Well, I don't claim to be that expert on Chinese arts, but I have discussed this in the past with my Aikido instructor, Chuck McCarty.
He said the Japanese method of stepping method is do to rigid adherance to the sword arts, and possibly a bouncing mobility as in the way some systems spar. (think Kendo)
Chinese arts use a slightly less mobile root, in my opinion. Even in Bagua, which employs twisting and turning footwork, the foot is generally placed flat or heel first.
Formosa Neijia had a recent blog on how immobile some Taji practitioners are in their defense demonstrations, which is to a fault. I have learned a lot from my somewhat limited Aikido training (two years), and feel that cross-training has really helped my Tai Chi.
So with this in mind, I returned from a seminar with my Tai Chi Chuan instructor Michael Gilman last Saturday with some more "rooting" information.
When recieving a push or incoming force, we "root" to THE INSIDE of the rear foot, then release, return or discharge energy back through THE OUTSIDE of the rear foot. As you approach weighted root on the front foot, your root goes to THE INSIDE of the front foot. In this fashion, the root will always be in the INSIDE of one foot and the OUTSIDE of the other. Furthermore, another thing that was made evident is that the Aikido "hanmi" or basic stance is much narrower than the Tai Chi Chuan root. Much more like "walking a rail". This works for Aikido's rapid stepping patterns, (and sword technique) but not for more rooted things like push hands or close grappling.
Moving through the form and push hands with this new rooting technique (which he has been trying to get us to grasp for the last three seminars) has given us a new, deeper level to practice at.
Anybody have other ideas?


uchi deshi said...

I took your advice.

Dojo Rat said...

Ah, yes Tristan's Bucket. I love it!
Keep it going man, you are fortunate to have such an exceptional life experiance with the Dojo.
John @ Dojo Rat

JoseFreitas said...

Hi everyone

Well, I'll take exception and be the Devil's advocate here. No, I do not think that the Chinese arts use only, or even primarily heel-toe stepping. Yes, Taiji does primarily, and yes Bagua uses it also, but this is by no means a rule. Just look at Xingyi or Six Harmonies Praying Mantis, where you’d be hard pressed to find even one example of heel toe stepping (well, there are, but less than 10% probably). I will differ to higher authorities if needed, I’m only an enthusiastic dilettante, but I also think there are pretty good reasons to practice heel toe stepping. More on that below.

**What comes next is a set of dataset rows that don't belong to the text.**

-- ==== Sys2Proof/Tests/Slice0.lean ====
section
/-! SUPPORT. Tests: words of the manual's examples and what they decode to, ill-formed terms that each check refuses, and for the statements a
state that meets their hypotheses. Where a test names a value, it is worked out from the spec by hand; a witness shows only that what a
statement assumes can hold. -/
namespace Sys2Proof.Tests

open Sys2Proof.Machine

set_option Elab.async false

/-! ## States to stand on -/

/-- The bits of a word: OP, FN, PR, OM, T0, T1, XF, K (02 Table 2.5). -/
def word (op fn om : Nat) (xf k : Nat := 0) (pr : Nat := 0) (t0 : Nat := 0x100024) (t1 : Nat := 0) : Nat :=
  op * 2 ^ 119 + fn * 2 ^ 114 + pr * 2 ^ 112 + om * 2 ^ 104 + t0 * 2 ^ 82 + t1 * 2 ^ 60 + xf * 2 ^ 48 + k

/-- A DATA token. -/
def data (v : Nat) : Token := mkTok 0 0 .data (BitVec.ofNat 64 v)
/-- A poisoned DATA token. -/
def bad : Token := mkTok 0 0 .data 0 0 true
/-- A NULL token of k + 1 positions. -/
def null (k : Nat := 0) : Token := mkTok 0 0 .null 0 (BitVec.ofNat 7 k)
/-- An END token. -/
def close (rank : Nat) (k : Nat := 0) : Token := mkTok 0 0 .endm 0 (BitVec.ofNat 7 k) false (BitVec.ofNat 2 rank)
/-- A FAULT token. -/
def failed : Token := mkTok 0 0 .fault 7 3

/-- A package with ASID 0 live in partition 0, which has cluster 0; page 0 mapped to HBM and page 1 to the first tile of core 0; frame 0 of core 0 loaded by firmware. -/
def world : Hw :=
  { cores := [(0, { frames := [(0, { state := .resident, header := BitVec.ofNat 128 ((2 ^ 32 - 1) * 2 ^ 96 + (2 ^ 64 - 1) * 2 ^ 32 + 3 * 2 ^ 16), firmware := true, routes := [(1, 0x40000000)] })]
                    tlb := [{ asid := 0, va := 0, size := 0, pa := 0, r := true, w := true, d := true },
                            { asid := 0, va := 0x1000, size := 0, pa := tileBase 0 0, r := true, w := true, d := true }]
                    ctxs := [(0, { state := .running })] })]
    pkg := { parts := [(0, { valid := true, clusters := 1 })], asids := [(0, 0)], granules := [(0, (1, 0))] } }

/-- The firing of a word in slot 0 of frame 0 of element 0 under a tag, with operands at its ports, in a package. -/
def stand (hw : Hw) (w : Nat) (l : List (Nat × Token)) (tag : BitVec 20 := 0) (mem : List Host.Cell := []) : State :=
  let ops := l.map fun p => ({ slot := 0, tok := { p.2 with tag := tag, cont := mkCont 0 0 0 p.1 }, place := .direct, stamp := p.1 + 1, side := none } : Operand)
  let hw := openAct (setElem hw 0 { words := tput [] 0 0 (BitVec.ofNat 128 w), ops := ops }) 0 0 tag
  { mem := { bytes := mem }, hw := { hw with ids := 10, focus := some { elem := 0, slot := 0, tag := tag } } }

/-- The state in which a word is placed after reset. -/
def placed (w : Nat) : State := State.reset.withFetchWord 128 w

/-! ## What a witness says -/

/-- The word at the focus meets `Ready` (0), `Live` (1) or `Plain` (2), and its turn has come. -/
def ready (lv : Nat) (s : State) (w : Nat) : Bool :=
  match decodeTableWord 128 w with
  | none => false
  | some i => match specOf i, opFields i with
    | some sp, some (_, x) => match focusFire sp x s.hw with
      | some f => (!dropped s.hw f && (wordFault sp f.w (frameAt (coreAt s.hw f.core) f.frame).header).isNone && lsTurn s.hw f.site f.w.ls.toNat) &&
          (match lv with
          | 0 => true
          | 1 => !f.queued && (anyEnd f.data || sp.pPort || predOf f.w.pr f.p == .fires)
          | _ => !f.queued && !anyEnd f.data && (sp.pPort || predOf f.w.pr f.p == .fires) && (nullAux f.data).isNone)
      | none => false
    | _, _ => false

/-- The answer of the word at the focus: 0 it has fired, 1 it waits, 256 + a code where its element has frozen. -/
def answer (s : State) (w : Nat) : Nat :=
  match decodeTableWord 128 w with
  | none => 999
  | some i => match exec i s with
    | .next t => if frozen t.hw 0 then 256 + (elemAt t.hw 0).fault.code.toNat else if t.hw.waited then 1 else 0
    | _ => 998

/-- A word fires plainly after reset with the operands placed for it. -/
def fires (w : Nat) : Bool := ready 2 (placed w) w && answer (placed w) w == 0

/-- A word in a package with operands, plainly or not, and its answer. -/
structure Case where
  w     : Nat
  l     : List (Nat × Token) := []
  hw    : Hw := world
  tag   : BitVec 20 := 0
  lv    : Nat := 2
  out   : Nat := 0
  mem   : List Host.Cell := []

/-- The case holds. -/
def Case.holds (c : Case) : Bool :=
  let s := stand c.hw c.w c.l c.tag c.mem
  ready c.lv s c.w && answer s c.w == c.out

/-- All of them hold. -/
def hold (l : List Case) : Bool := (l.filter fun c => !c.holds).isEmpty

/-- What `ready` says of the statements' own hypotheses. -/
theorem ready_sound (lv : Nat) (s : State) (w : Nat) (h : ready lv s w = true) :
    ∃ i sp op x f, decodeTableWord 128 w = some i ∧ specOf i = some sp ∧ opFields i = some (op, x) ∧ Ready sp x s f ∧ Turn s f ∧
      (lv = 1 → Live sp x s f) ∧ (2 ≤ lv → Plain sp x s f) := by
  unfold ready at h
  split at h
  · cases h
  next i hi =>
    split at h
    next sp op x hs ho =>
      split at h
      next f hf =>
        simp only [Bool.and_eq_true, Bool.not_eq_true', Option.isNone_iff_eq_none] at h
        have r : Ready sp x s f := ⟨hf, h.1.1.1, h.1.1.2⟩
        refine ⟨i, sp, op, x, f, hi, hs, ho, r, h.1.2, fun e => ?_, fun e => ?_⟩
        · subst e
          have k := h.2
          simp only [Bool.and_eq_true, Bool.not_eq_true', Bool.or_eq_true, beq_iff_eq] at k
          exact ⟨r, k.1, by simpa [or_assoc] using k.2⟩
        · have k := h.2
          split at k
          · omega
          · omega
          · simp only [Bool.and_eq_true, Bool.not_eq_true', Bool.or_eq_true, beq_iff_eq, Option.isNone_iff_eq_none] at k
            exact ⟨r, k.1.1.1, k.1.1.2, k.1.2, k.2⟩
      · cases h
    · cases h

/-! ## Words of the manual's examples (02, 04 to 09, 10 to 13, 16) -/

theorem test_decode_coalesce : decode 0x05000240002000000000000080000000#128 =
    .ok (.coalesce { fn := 0, pr := 0, ls := 0, om := 2, t0 := 0x100008, t1 := 0, xf := 0, k := 0x80000000 }) := rfl
theorem test_decode_add : decode 0x40040240009400000000000000000007#128 =
    .ok (.add { fn := 1, pr := 0, ls := 0, om := 2, t0 := 0x100025, t1 := 0, xf := 0, k := 7 }) := rfl
theorem test_decode_tcall : decode 0x230000C0000100068003000000000000#128 =
    .ok (.tcall { fn := 0, pr := 0, ls := 0, om := 0, t0 := 0x300000, t1 := 0x100068, xf := 3, k := 0 }) := rfl
theorem test_decode_read : decode 0x24000140001100008000000000000008#128 =
    .ok (.readHoldAtOpen { fn := 0, pr := 0, ls := 0, om := 1, t0 := 0x100004, t1 := 0x100008, xf := 0, k := 8 }) := rfl
theorem test_decode_exit_predicated : decode 0x25010200000000000000000000000000#128 =
    .ok (.exit { fn := 0, pr := 1, ls := 0, om := 2, t0 := 0, t1 := 0, xf := 0, k := 0 }) := rfl
theorem test_decode_spawni : decode 0x268002400050000000000037FE062009#128 =
    .ok (.spawni { fn := 0, pr := 0, ls := 0, om := 2, t0 := 0x100014, t1 := 0, xf := 0, k := 0x37FE062009 }) := rfl
theorem test_decode_vfma : decode 0xAC140080000C00000000000000000000#128 =
    .ok (.vfma { fn := 5, pr := 0, ls := 0, om := 0, t0 := 0x200003, t1 := 0, xf := 0, k := 0 }) := rfl
theorem test_decode_isect : decode 0xAF0C00C0000100038000000000000000#128 =
    .ok (.isect { fn := 3, pr := 0, ls := 0, om := 0, t0 := 0x300000, t1 := 0x100038, xf := 0, k := 0 }) := rfl
theorem test_decode_strel : decode 0xC18C0A00000000000003000000000001#128 =
    .ok (.strel { fn := 3, pr := 0, ls := 1, om := 2, t0 := 0, t1 := 0, xf := 3, k := 1 }) := rfl
theorem test_decode_stream : decode 0xCA800040004100020001000000000000#128 =
    .ok (.stream { fn := 0, pr := 0, ls := 0, om := 0, t0 := 0x100010, t1 := 0x100020, xf := 1, k := 0 }) := rfl
theorem test_decode_acccnt : decode 0xE30004C00001000182043FC00807F800#128 =
    .ok (.acccnt { fn := 0, pr := 0, ls := 0, om := 4, t0 := 0x300000, t1 := 0x100018, xf := 0x204, k := 0x3FC00807F800 }) := rfl
theorem test_decode_mbc : decode 0xE1800240014000000000000000007FB5#128 =
    .ok (.mbc { fn := 0, pr := 0, ls := 0, om := 2, t0 := 0x100050, t1 := 0, xf := 0, k := 0x7FB5 }) := rfl
theorem test_decode_hcopy : decode 0xE500004000C100034003000000000000#128 =
    .ok (.hcopy { fn := 0, pr := 0, ls := 0, om := 0, t0 := 0x100030, t1 := 0x100034, xf := 3, k := 0 }) := rfl
theorem test_decode_chkpt : decode 0xE7800240004100014000000000000000#128 =
    .ok (.chkptBegin { fn := 0, pr := 0, ls := 0, om := 2, t0 := 0x100010, t1 := 0x100014, xf := 0, k := 0 }) := rfl

/-- CMPLT of class 3 and FADD of class 4, bit by bit: OP, FN, PR, LS, OM, T0, T1, XF, K (02 Tables 2.5, 2.15). -/
theorem test_decode_cmplt : decode (0b011000010#9 ++ 0b00001#5 ++ 0b10#2 ++ 0b00000#5 ++ 0b010#3 ++ 0b0100000000000000100101#22 ++
      0b0000000000000000000000#22 ++ 0b000000000000#12 ++ 0b000000000000000000000000000000000000000000000111#48) =
    .ok (.cmplt { fn := 1, pr := 2, ls := 0, om := 2, t0 := 0x100025, t1 := 0, xf := 0, k := 7 }) := rfl
theorem test_decode_fadd : decode (0b100000000#9 ++ 0b00111#5 ++ 0b00#2 ++ 0b00000#5 ++ 0b000#3 ++ 0b0100000000000000000100#22 ++
      0b1000000000000000000101#22 ++ 0b000000000000#12 ++ 0#48) =
    .ok (.fadd { fn := 7, pr := 0, ls := 0, om := 0, t0 := 0x100004, t1 := 0x200005, xf := 0, k := 0 }) := rfl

Also, Bagua does not use only heel toe stepping or mud wading stepping. On could even make a point, given the insistence on the toes gripping the ground, that mud wading stepping could be used with a toes first stepping pattern (not really, but you get the point). But these are only training methods. In the linear drills, it’s hard to find heel toe stepping. Of the four different teachers who taught me Bagua, only one did not teach linear jump stepping patterns – and this admittedly because he doesn’t teach a complete Bagua curriculum, only a couple of things as a supplement to Xingyi. Most teachers show many different patterns, using toes first jump stepping. Even some famous forms use this. The Original Form of Jiang Rong Qiao uses Mud Wading steps when doing the circle but once you initiate a palm change, jump stepping and toes firt makes up a good 50% or even more. Look at the 36 Songs and 48 Sayings, they strongly make the case that toes first jumping steps are the key to mobility and speed. Liu Dekuan’s 64 Straight Line Palms is 80% toes first stepping. And so on, I could go on for hours.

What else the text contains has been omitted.